Note: The original website is down at the termination of the Insight program. However, the video demo of the website is available here. Slides are available here.

Code for the web framework Flask can be found here. Code for front end web application can be found in this folder.

##Table of Contents

##Introduction This is a data engineering project at Insight Data Engineering Fellow Program. The project provides a platform for users to search for different artworks, see similar art pieces and real-time popularity of a given art piece. Users can also see where all the artworks have been uploaded across the world. The main goal of the program to learn different tools used in a data pipeline for processing large datasets in a distributed manner.

Tools used:

##Settings Dataset: The dataset is a collection of 26,000 artworks and 45,000 artists collected from Artsy.net in JSON format. In order to simulate real-time user activities, the project also used self-engineered data in two formats:

  • Collecting log: timestamp, user_id, collected, artwork_id
  • Uploading log: timestamp, user_id, uploaded, artwork_id, location_code

AWS Clusters: A distributed AWS cluster of 4 EC2 machines is being used for this project. All the components (ingestion, batch and real-time processing) are configured and run in distributed mode, with 1 master node and 3 slave nodes. The master node has 8GB of memory and 50GB of storage. The work nodes each has 8GB of memory and 1TB of storage.

##Data Processing alt text

  • Data Ingestion (Kafka): The datasets for batch and real-time processing are ingested using Kafka. For batch processing, the datasets are stored into HDFS. For real-time processing, the data is streamed into Spark Streaming.

  • Batch Processing (HDFS, Spark): To perform batch processing job, Spark loads the data from HDFS and processed them in a distributed way. The two major batch processing steps for the project is to aggregate the artists upload locations and compute artwork-artwrok similarties.

    The following graph shows the performance analysis of Spark for one the batch processing jobs - aggregating artists upload locations - up to 500GB:

    alt text
  • Serving Layer (Elasticsearch, Cassandra): The platform provides a search function that searches a given keyword within the artworks' title. In order to achieve this goal, the metadata of all artworks are stored into Elasticsearch. All artworks and artists are stored in Cassandra tables and can be retrieved by ids. The aggregated artists locations are also stored in Cassandra table, which can be queried by location_code and timestamp.

  • Stream Processing (Spark Streaming): Spark Streaming processes the data in micro batches. The job aggregates how many people collected a certain piece of art every 5 seconds and saves the result into a table in Cassandra. The information can be queried by artwork_id and timestamp.

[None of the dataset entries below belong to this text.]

-- ==== Sys2Proof/Machine/Lane.lean ====
section
/-!
DEFINITION. Machine/Lane.lean: the lane-exchange, vote and reduction instructions (R159 to R166), and movx and movxr (R153
to R156).
-/

namespace Sys2Proof.Machine

open Sys2Proof

/-- A shuffle (R159): the source lane's a, the lane's own a out of range, or zero from a dead lane, which sets dsf. -/
def shuffle (i : Instr) (d a : Reg) (b : Src) (f : SourceLane) (s : State) : Host.Outcome State Fault Refusal :=
  run i s (fun cx t =>
    let from_ := fun (p : Nat) => cx.shuffleFrom t b f p
    let dead := fun (l : Nat) => cx.g.dead.getLsbD l
    let phys := fun (p l : Nat) => (cx.g.phys l).getD (cx.g.copy p) 0
    let flagged := maskOf ((cx.lanes.filter (fun p => match from_ p with
      | some l => dead l
      | none => false)).map cx.g.vis)
    let t1 := cx.lanewise t d 1 (fun p => some (match from_ p with
      | none => (cx.rd t p a.toNat).toNat
      | some l => if dead l then 0 else (cx.rd t (phys p l) a.toNat).toNat))
    cx.finish (t1.modGang cx.gid (fun g => { g with dsf := g.dsf ||| flagged })))

/-- xch.at (R159). -/
def execXchAt (d a : Reg) (b : Src) (s : State) : Host.Outcome State Fault Refusal := shuffle (.xchAt d a b) d a b sourceAt s
/-- xch.below (R159). -/
def execXchBelow (d a : Reg) (b : Src) (s : State) : Host.Outcome State Fault Refusal :=
  shuffle (.xchBelow d a b) d a b sourceBelow s
/-- xch.above (R159). -/
def execXchAbove (d a : Reg) (b : Src) (s : State) : Host.Outcome State Fault Refusal :=
  shuffle (.xchAbove d a b) d a b sourceAbove s
/-- xch.mirror (R159). -/
def execXchMirror (d a : Reg) (b : Src) (s : State) : Host.Outcome State Fault Refusal :=
  shuffle (.xchMirror d a b) d a b sourceMirror s

/-- Register a of every performing lane, for one copy: visible lane and value. -/
def Cx.gathered (cx : Cx) (s : State) (a : Reg) (p : Nat) : List (Nat × Word) :=
  (lanesOf cx.perform).map (fun l => (l, cx.rd s ((cx.g.phys l).getD (cx.g.copy p) 0) a.toNat))

/-- vmask (R163). -/
def execVmask (d a : Reg) (s : State) : Host.Outcome State Fault Refusal :=
  run (.vmask d a) s (fun cx t => cx.finish (cx.lanewise t d 1 (fun p =>
    some (maskOf (((cx.gathered t a p).filter (fun e => e.2 ≠ 0)).map Prod.fst)).toNat)))

/-- vgroup (R164). -/
def execVgroup (d a : Reg) (s : State) : Host.Outcome State Fault Refusal :=
  run (.vgroup d a) s (fun cx t => cx.finish (cx.lanewise t d 1 (fun p =>
    some (maskOf (((cx.gathered t a p).filter (fun e => e.2 = cx.rd t p a.toNat)).map Prod.fst)).toNat)))

/-- The reductions of R165, operations 0 to 7. -/
def reduceLanes (op : Nat) (xs : List Word) : Word :=
  match xs with
  | [] => 0
  | x :: rest =>
    if op = 0 then rest.foldl (· + ·) x
    else if op = 1 then rest.foldl minSigned x
    else if op = 2 then rest.foldl maxSigned x
    else if op = 3 then rest.foldl minUnsigned x
    else if op = 4 then rest.foldl maxUnsigned x
    else if op = 5 then rest.foldl (· &&& ·) x
    else if op = 6 then rest.foldl (· ||| ·) x
    else rest.foldl (· ^^^ ·) x

/-- lred (R165). -/
def execLred (d a : Reg) (imm8 : BitVec 8) (s : State) : Host.Outcome State Fault Refusal :=
  run (.lred d a imm8) s (fun cx t =>
    if imm8 = 8 then
      let t1 := cx.lanewise t d 1 (fun _ => some (cx.g.dsf &&& cx.perform).toNat)
      cx.finish (t1.modGang cx.gid (fun g => { g with dsf := g.dsf &&& ~~~cx.perform }))
    else cx.finish (cx.lanewise t d 1 (fun p => some (reduceLanes imm8.toNat ((cx.gathered t a p).map Prod.snd)).toNat)))

/-- movx (R153): writes a register chosen at run time. -/
def execMovx (d a : Reg) (b : Src) (s : State) : Host.Outcome State Fault Refusal :=
  run (.movx d a b) s (fun cx t =>
    cx.finish (cx.put t (cx.lanes.map (fun p => (vKey p (cx.target t d a p), cx.srcWord t p b)))))

/-- movxr (R154): reads a register chosen at run time. -/
def execMovxr (d a b : Reg) (s : State) : Host.Outcome State Fault Refusal :=
  run (.movxr d a b) s (fun cx t =>
    cx.finish (cx.lanewise t d 1 (fun p => some (cx.g.read t cx.cyc (vKey p (cx.target t b a p))).toNat)))

end Sys2Proof.Machine
end

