/-- The word and the literal of an instruction; none for an event. -/
def encode : Instr → Option (Word × Lit)
  | .add d a b => some (packSrc 0x00#8 d a b)
  | .sub d a b => some (packSrc 0x01#8 d a b)
  | .mul d a b => some (packSrc 0x02#8 d a b)
  | .mulhiI32 d a b => some (packSrc 0x03#8 d a b)
  | .mulhiN32 d a b => some (packSrc 0x04#8 d a b)
  | .mad d a b => some (packSrc 0x05#8 d a b)
  | .addI64 d a b => some (packSrc 0x06#8 d a b)
  | .subI64 d a b => some (packSrc 0x07#8 d a b)
  | .mulwI32 d a b => some (packSrc 0x08#8 d a b)
  | .mulwN32 d a b => some (packSrc 0x09#8 d a b)
  | .minI32 d a b => some (packSrc 0x0A#8 d a b)
  | .maxI32 d a b => some (packSrc 0x0B#8 d a b)
  | .minN32 d a b => some (packSrc 0x0C#8 d a b)
  | .maxN32 d a b => some (packSrc 0x0D#8 d a b)
  | .addi d imm => some (pack 0x0E#8 d (immHi imm) (immLo imm), .none)
  | .ldi d imm => some (pack 0x0F#8 d (immHi imm) (immLo imm), .none)
  | .and d a b => some (packSrc 0x10#8 d a b)
  | .or d a b => some (packSrc 0x11#8 d a b)
  | .xor d a b => some (packSrc 0x12#8 d a b)
  | .andn d a b => some (packSrc 0x13#8 d a b)
  | .shl d a b => some (packSrc 0x14#8 d a b)
  | .shrN32 d a b => some (packSrc 0x15#8 d a b)
  | .shrI32 d a b => some (packSrc 0x16#8 d a b)
  | .shli d a imm => some (pack 0x17#8 d a imm, .none)
  | .shriN32 d a imm => some (pack 0x18#8 d a imm, .none)
  | .shriI32 d a imm => some (pack 0x19#8 d a imm, .none)
  | .bfeN32 d a b => some (packSrc 0x1A#8 d a b)
  | .bfeI32 d a b => some (packSrc 0x1B#8 d a b)
  | .bfi d a b => some (packSrc 0x1C#8 d a b)
  | .popc d a => some (pack 0x1D#8 d a 0, .none)
  | .clz d a => some (pack 0x1E#8 d a 0, .none)
  | .brev d a => some (pack 0x1F#8 d a 0, .none)
  | .uAdd d a b => some (packSrc 0x80#8 d a b)
  | .uSub d a b => some (packSrc 0x81#8 d a b)
  | .uMul d a b => some (packSrc 0x82#8 d a b)
  | .uMulhiI32 d a b => some (packSrc 0x83#8 d a b)
  | .uMulhiN32 d a b => some (packSrc 0x84#8 d a b)
  | .uMad d a b => some (packSrc 0x85#8 d a b)
  | .uAddI64 d a b => some (packSrc 0x86#8 d a b)
  | .uSubI64 d a b => some (packSrc 0x87#8 d a b)
  | .uMulwI32 d a b => some (packSrc 0x88#8 d a b)
  | .uMulwN32 d a b => some (packSrc 0x89#8 d a b)
  | .uMinI32 d a b => some (packSrc 0x8A#8 d a b)
  | .uMaxI32 d a b => some (packSrc 0x8B#8 d a b)
  | .uMinN32 d a b => some (packSrc 0x8C#8 d a b)
  | .uMaxN32 d a b => some (packSrc 0x8D#8 d a b)
  | .uAddi d imm => some (pack 0x8E#8 d (immHi imm) (immLo imm), .none)
  | .uLdi d imm => some (pack 0x8F#8 d (immHi imm) (immLo imm), .none)
  | .uAnd d a b => some (packSrc 0x90#8 d a b)
  | .uOr d a b => some (packSrc 0x91#8 d a b)
  | .uXor d a b => some (packSrc 0x92#8 d a b)
  | .uAndn d a b => some (packSrc 0x93#8 d a b)
  | .uShl d a b => some (packSrc 0x94#8 d a b)
  | .uShrN32 d a b => some (packSrc 0x95#8 d a b)
  | .uShrI32 d a b => some (packSrc 0x96#8 d a b)
  | .uShli d a imm => some (pack 0x97#8 d a imm, .none)
  | .uShriN32 d a imm => some (pack 0x98#8 d a imm, .none)
  | .uShriI32 d a imm => some (pack 0x99#8 d a imm, .none)
  | .uBfeN32 d a b => some (packSrc 0x9A#8 d a b)
  | .uBfeI32 d a b => some (packSrc 0x9B#8 d a b)
  | .uBfi d a b => some (packSrc 0x9C#8 d a b)
  | .uPopc d a => some (pack 0x9D#8 d a 0, .none)
  | .uClz d a => some (pack 0x9E#8 d a 0, .none)
  | .uBrev d a => some (pack 0x9F#8 d a 0, .none)
  | .seteq d a b => some (packSrc 0x20#8 d a b)
  | .setne d a b => some (packSrc 0x21#8 d a b)
  | .setltI32 d a b => some (packSrc 0x22#8 d a b)
  | .setleI32 d a b => some (packSrc 0x23#8 d a b)
  | .setltN32 d a b => some (packSrc 0x24#8 d a b)
  | .setleN32 d a b => some (packSrc 0x25#8 d a b)
  | .setltI64 d a b => some (packSrc 0x26#8 d a b)
  | .seteqI64 d a b => some (packSrc 0x27#8 d a b)
  | .xchAt d a b => some (packSrc 0x28#8 d a b)
  | .xchBelow d a b => some (packSrc 0x29#8 d a b)
  | .xchAbove d a b => some (packSrc 0x2A#8 d a b)
  | .xchMirror d a b => some (packSrc 0x2B#8 d a b)
  | .vmask d a => some (pack 0x2C#8 d a 0, .none)
  | .vgroup d a => some (pack 0x2D#8 d a 0, .none)
  | .lred d a imm => some (pack 0x2E#8 d a imm, .none)
  | .faddF32 d a b => some (packSrc 0x30#8 d a b)
  | .fsubF32 d a b => some (packSrc 0x31#8 d a b)
  | .fmulF32 d a b => some (packSrc 0x32#8 d a b)
  | .ffmaF32 d a b => some (packSrc 0x33#8 d a b)
  | .fminF32 d a b => some (packSrc 0x34#8 d a b)
  | .fmaxF32 d a b => some (packSrc 0x35#8 d a b)
  | .fdivF32 d a b => some (packSrc 0x36#8 d a b)
  | .fsqrtF32 d a => some (pack 0x37#8 d a 0, .none)
  | .fseteqF32 d a b => some (packSrc 0x38#8 d a b)
  | .fsetltF32 d a b => some (packSrc 0x39#8 d a b)
  | .fsetleF32 d a b => some (packSrc 0x3A#8 d a b)
  | .fsetunF32 d a b => some (packSrc 0x3B#8 d a b)
  | .faddiF32 d imm => some (pack 0x3C#8 d (immHi imm) (immLo imm), .none)
  | .fmuliF32 d imm => some (pack 0x3D#8 d (immHi imm) (immLo imm), .none)
  | .fclassF32 d a => some (pack 0x3E#8 d a 0, .none)
  | .fnmaF32 d a b => some (packSrc 0x3F#8 d a b)
  | .faddF64 d a b => some (packSrc 0x40#8 d a b)
  | .fsubF64 d a b => some (packSrc 0x41#8 d a b)
  | .fmulF64 d a b => some (packSrc 0x42#8 d a b)
  | .ffmaF64 d a b => some (packSrc 0x43#8 d a b)
  | .fminF64 d a b => some (packSrc 0x44#8 d a b)
  | .fmaxF64 d a b => some (packSrc 0x45#8 d a b)
  | .fdivF64 d a b => some (packSrc 0x46#8 d a b)
  | .fsqrtF64 d a => some (pack 0x47#8 d a 0, .none)
  | .fseteqF64 d a b => some (packSrc 0x48#8 d a b)
  | .fsetltF64 d a b => some (packSrc 0x49#8 d a b)
  | .fsetleF64 d a b => some (packSrc 0x4A#8 d a b)
  | .fsetunF64 d a b => some (packSrc 0x4B#8 d a b)
  | .faddiF64 d imm => some (pack 0x4C#8 d (immHi imm) (immLo imm), .none)
  | .fmuliF64 d imm => some (pack 0x4D#8 d (immHi imm) (immLo imm), .none)
  | .fclassF64 d a => some (pack 0x4E#8 d a 0, .none)
  | .fnmaF64 d a b => some (packSrc 0x4F#8 d a b)
  | .haddF16x2 d a b => some (packSrc 0x50#8 d a b)
  | .hmulF16x2 d a b => some (packSrc 0x51#8 d a b)
  | .hfmaF16x2 d a b => some (packSrc 0x52#8 d a b)
  | .haddBf16x2 d a b => some (packSrc 0x53#8 d a b)
  | .hmulBf16x2 d a b => some (packSrc 0x54#8 d a b)
  | .hfmaBf16x2 d a b => some (packSrc 0x55#8 d a b)
  | .cvt d a ovr rm conv => some (pack 0x56#8 d a (BitVec.ofBool ovr ++ rm ++ conv), .none)
  | .qbx d a ovr rm len16 bx4 => some (pack 0x57#8 d a (BitVec.ofBool ovr ++ rm ++ 0#3 ++ BitVec.ofBool len16 ++ BitVec.ofBool bx4), .none)
  | .frcpF32 d a => some (pack 0x58#8 d a 0, .none)
  | .frsqF32 d a => some (pack 0x59#8 d a 0, .none)
  | .fexp2F32 d a => some (pack 0x5A#8 d a 0, .none)
  | .flog2F32 d a => some (pack 0x5B#8 d a 0, .none)
  | .fsinF32 d a => some (pack 0x5C#8 d a 0, .none)
  | .fcosF32 d a => some (pack 0x5D#8 d a 0, .none)
  | .frcpF64 d a => some (pack 0x5E#8 d a 0, .none)
  | .frsqF64 d a => some (pack 0x5F#8 d a 0, .none)
  | .ld d a acc => some (pack 0x60#8 d a 0, .l32 acc.word)
  | .st d a acc => some (pack 0x61#8 d a 0, .l32 acc.word)
  | .lda d a b acc => some (pack 0x62#8 d a b, .l32 acc.word)
  | .atom d a b acc => some (pack 0x63#8 d a b, .l32 acc.word)
  | .cas d a b acc => some (pack 0x64#8 d a b, .l32 acc.word)
  | .cas2 d a b acc => some (pack 0x65#8 d a b, .l32 acc.word)
  | .pf a acc => some (pack 0x66#8 0 a 0, .l32 acc.word)
  | .evict a acc => some (pack 0x67#8 0 a 0, .l32 acc.word)
  | .mov d b => some (packSrc 0x70#8 d 0 b)
  | .movI64 d b => some (packSrc 0x71#8 d 0 b)
  | .movx d a b => some (packSrc 0x72#8 d a b)
  | .movxr d a b => some (pack 0x73#8 d a b, .none)
  | .sel d a b => some (packSrc 0x74#8 d a b)
  | .sread d imm => some (pack 0x75#8 d (immHi imm) (immLo imm), .none)
  | .swrite d imm => some (pack 0x76#8 d (immHi imm) (immLo imm), .none)
  | .movh d imm => some (pack 0x77#8 d (immHi imm) (immLo imm), .none)
  | .bra t j => some (pack 0xA0#8 (jA t) (jB t j) (jC j), .none)
  | .brx x a b => some (packSrc 0xA1#8 (ofBit0 x) a b)
  | .call t l => some (pack 0xA2#8 (jA t) (jB t 0) l, .none)
  | .ret a => some (pack 0xA3#8 0 a 0, .none)
  | .join => some (pack 0xA4#8 0 0 0, .none)
  | .joinw d imm => some (pack 0xA5#8 d (immHi imm) (immLo imm), .none)
  | .yield => some (pack 0xA6#8 0 0 0, .none)
  | .exit => some (pack 0xA7#8 0 0 0, .none)
  | .trap imm => some (pack 0xA8#8 0 (immHi imm) (immLo imm), .none)
  | .brk imm => some (pack 0xA9#8 0 (immHi imm) (immLo imm), .none)
  | .emsave d => some (pack 0xAA#8 d 0 0, .none)
  | .emset a => some (pack 0xAB#8 0 a 0, .none)
  | .barInit d a b => some (packSrc 0xB0#8 d a b)
  | .barArrive d a b => some (packSrc 0xB1#8 d a b)
  | .barWait d a b => some (packSrc 0xB2#8 d a b)
  | .fence scope => some (pack 0xB3#8 0 0 (scope.setWidth 8), .none)
  | .uIsplit => some (pack 0xB4#8 0 0 0, .none)
  | .waitc d imm => some (pack 0xB5#8 d (immHi imm) (immLo imm), .none)
  | .uWaitring d a b => some (packSrc 0xB6#8 d a b)
  | .barSync d a b => some (packSrc 0xB7#8 d a b)
  | .uRecruit d a => some (pack 0xB8#8 d a 0, .none)
  | .uHloop d a b => some (packSrc 0xB9#8 d a b)
  | .uHjoin d a b => some (pack 0xBA#8 d a b, .none)
  | .uHrel => some (pack 0xBB#8 0 0 0, .none)
  | .setshape d a => some (pack 0xC0#8 d a 0, .none)
  | .mma d a b => some (pack 0xC1#8 d a b, .none)
  | .mgath d a => some (pack 0xC2#8 d a 0, .none)
  | .mdrain d a clear recomp => some (pack 0xC3#8 d a (0#6 ++ BitVec.ofBool clear ++ BitVec.ofBool recomp), .none)
  | .mzero d a b => some (pack 0xC4#8 d a b, .none)
  | .tld d a acc => some (pack 0xC5#8 d a 0, .l32 acc.word)
  | .tst d a b acc => some (pack 0xC6#8 d a b, .l32 acc.word)
  | .cksum d b => some (packSrc 0xC7#8 d 0 b)
  | .ckchk d => some (pack 0xC8#8 d 0 0, .none)
  | .ckinj d a b => some (packSrc 0xC9#8 d a b)
  | .copy d a b => some (pack 0xD0#8 d a b, .none)
  | .copyTile d a b => some (pack 0xD1#8 d a b, .none)
  | .copyGath d a b => some (pack 0xD2#8 d a b, .none)
  | .copyScat d a b => some (pack 0xD3#8 d a b, .none)
  | .copyRed d a b => some (pack 0xD4#8 d a b, .none)
  | .copyConv d a b => some (pack 0xD5#8 d a b, .none)
  | .launch d a b => some (packSrc 0xE0#8 d a b)
  | .amsend d a b => some (packSrc 0xE1#8 d a b)
  | .trctl on => some (pack 0xE2#8 0 0 (ofBit0 on), .none)
  | .trmark imm => some (pack 0xE3#8 0 (immHi imm) (immLo imm), .none)
  | .uLd d a acc => some (pack 0xE8#8 d a 0, .l32 acc.word)
  | .uSt d a acc => some (pack 0xE9#8 d a 0, .l32 acc.word)
  | .uAtom d a b acc => some (pack 0xEA#8 d a b, .l32 acc.word)
  | .smap a b acc => some (pack 0xEB#8 0 a b, .l32 acc.word)
  | .sunmap acc => some (pack 0xEC#8 0 0 0, .l32 acc.word)
  | .sflush acc => some (pack 0xED#8 0 0 0, .l32 acc.word)
  | .uCas d a b acc => some (pack 0xEE#8 d a b, .l32 acc.word)
  | .tretRetry => some (pack 0xF0#8 0 0 0, .none)
  | .tretSkip => some (pack 0xF0#8 0 0 1, .none)
  | .tretEnd => some (pack 0xF0#8 0 0 2, .none)
  | .locq d a => some (pack 0xF1#8 d a 0, .none)
  | .tlbinvPage a b => some (pack 0xF2#8 0 a b, .none)
  | .tlbinvAsid b => some (pack 0xF2#8 1 0 b, .none)
  | .tlbinvAll => some (pack 0xF2#8 2 0 0, .none)
  | .asidset d a b => some (pack 0xF3#8 d a b, .none)
  | .mgate d a => some (pack 0xF4#8 d a 0, .none)
  | .cntrd d imm => some (pack 0xF5#8 d (immHi imm) (immLo imm), .none)
  | .cntset d imm => some (pack 0xF6#8 d (immHi imm) (immLo imm), .none)
  | .nop => some (pack 0xF7#8 0 0 0, .none)
  | .sleep imm => some (pack 0xF8#8 0 (immHi imm) (immLo imm), .none)
  | .gangStateError _ _ => none
  | .scoreboardSquash _ _ _ => none
  | .trapEntry _ _ => none
  | .joinwTimeout _ _ _ => none
  | .starvationLimit _ _ => none
  | .issueSelect _ _ => none
  | .sleepExpiry _ _ _ => none
  | .barrierWaitWake _ _ _ => none
  | .waitcWake _ _ _ => none
  | .waitringWake _ _ _ => none
  | .resourceWake _ _ _ => none
  | .firstTouchFill _ _ => none
  | .ldaReply _ _ _ _ _ => none
  | .helperForcedRelease _ _ => none
  | .matrixOpStart _ => none
  | .matrixSourceRelease _ _ => none
  | .matrixOpComplete _ => none
  | .copyStart _ _ => none
  | .copySourceRelease _ _ => none
  | .copyLineArrival _ _ => none
  | .copyComplete _ _ => none
  | .copyFault _ _ => none
  | .blockPlace _ => none
  | .boundaryDrain _ => none
  | .contextStage _ _ => none
  | .blockStart _ => none
  | .blockEnd _ => none
  | .teamAbort _ => none
  | .schedulerTake => none
  | .tokenEvict _ _ => none
  | .handlerSpawn _ => none
  | .messageArrival _ => none
  | .launchPortWrite _ _ _ => none
  | .qcmdNop _ _ => none
  | .qcmdBind _ _ => none
  | .qcmdUnbind _ _ => none
  | .qcmdEnable _ _ => none
  | .qcmdDisable _ _ => none
  | .qstatWrite _ _ => none
  | .qspillWrite _ _ => none
  | .preemptRequest _ _ _ _ _ => none
  | .restoreRequest _ _ => none
  | .endRequest _ => none
  | .preemptDiscardedOp _ => none
  | .teamDiscard _ => none
  | .teamSave _ => none
  | .teamRestore _ => none
  | .resumeRetry _ _ => none
  | .resumeRefuse _ _ => none
  | .resumeEnd _ _ => none
  | .resumeDiscarded _ _ => none
  | .closeRequest _ _ => none
  | .implicitSplit _ => none
  | .lineEvict _ => none
  | .slotRenewal _ => none
  | .slotPurge _ => none
  | .atticSweep _ => none
  | .migrationFiller _ => none
  | .inboundWrite _ _ _ => none
  | .inboundRouteAck _ _ => none
  | .hostBar2Read _ _ => none
  | .hostSnoop _ _ _ => none
  | .linkUp _ => none
  | .linkDown => none
  | .errstatWrite _ => none
  | .trrpWrite _ _ => none
  | .registerWrite _ _ => none
  | .tracePeriodicSync _ => none
  | .traceLossWrite _ => none
  | .remoteWriteArrival _ _ _ => none
  | .remoteAtomicArrival _ _ _ _ _ _ _ _ => none
  | .remoteAtomicRetry _ _ _ _ => none
  | .frameResend _ _ => none
  | .routeTableWrite _ _ _ _ => none
  | .mgmtQueueDisable _ => none
  | .mgmtQueueEnable _ => none
  | .mgmtDieReset _ _ => none
  | .mgmtDieEnable _ => none
  | .mgmtFaultQueueRead _ => none
  | .mgmtControllerReset => none
  | .ballastWrite _ => none
  | .hbmRateChange _ _ => none
  | .hbmRetrainDone _ _ => none
  | .hbmStackReset _ => none
  | .sensorSample _ _ _ => none
  | .thermalDecision _ => none
  | .clockChange _ => none
  | .governorTest _ => none
  | .powerUp => none
  | .firmwareImageLoad _ _ _ _ => none
  | .spdmRequest _ => none
  | .memoryPoison _ => none
  | .ioParityError _ _ => none
  | .mgmtControllerResetRelease => none
  | .retrainingDeferralExpiry _ => none
  | .recordingControl _ _ _ => none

    • Streaming Processing: spark_streaming
      • To excute: run bash log_streaming_run.sh
  • Front-end (Flask, Bootstrap, Highcharts): The frond-end uses Flask as the framework and the website uses JavaScript and Twitter Bootstrap libriries. All the plots are achieved via Highcharts.

##Website Note: Website is down at the termination of the Insight program. However, the video demo of the website is available here.

  • The artwork information:

alt text

  • Display similar artworks:

alt text

  • Plots show in real-time how many people have collected this piece of art within a 5-sec frame:

alt text

alt text

  • A map shows where all the artworks have been uploaded across the world:

alt text

##Presentation Deck The presentation slides are available here.

The video demo of the website is available here.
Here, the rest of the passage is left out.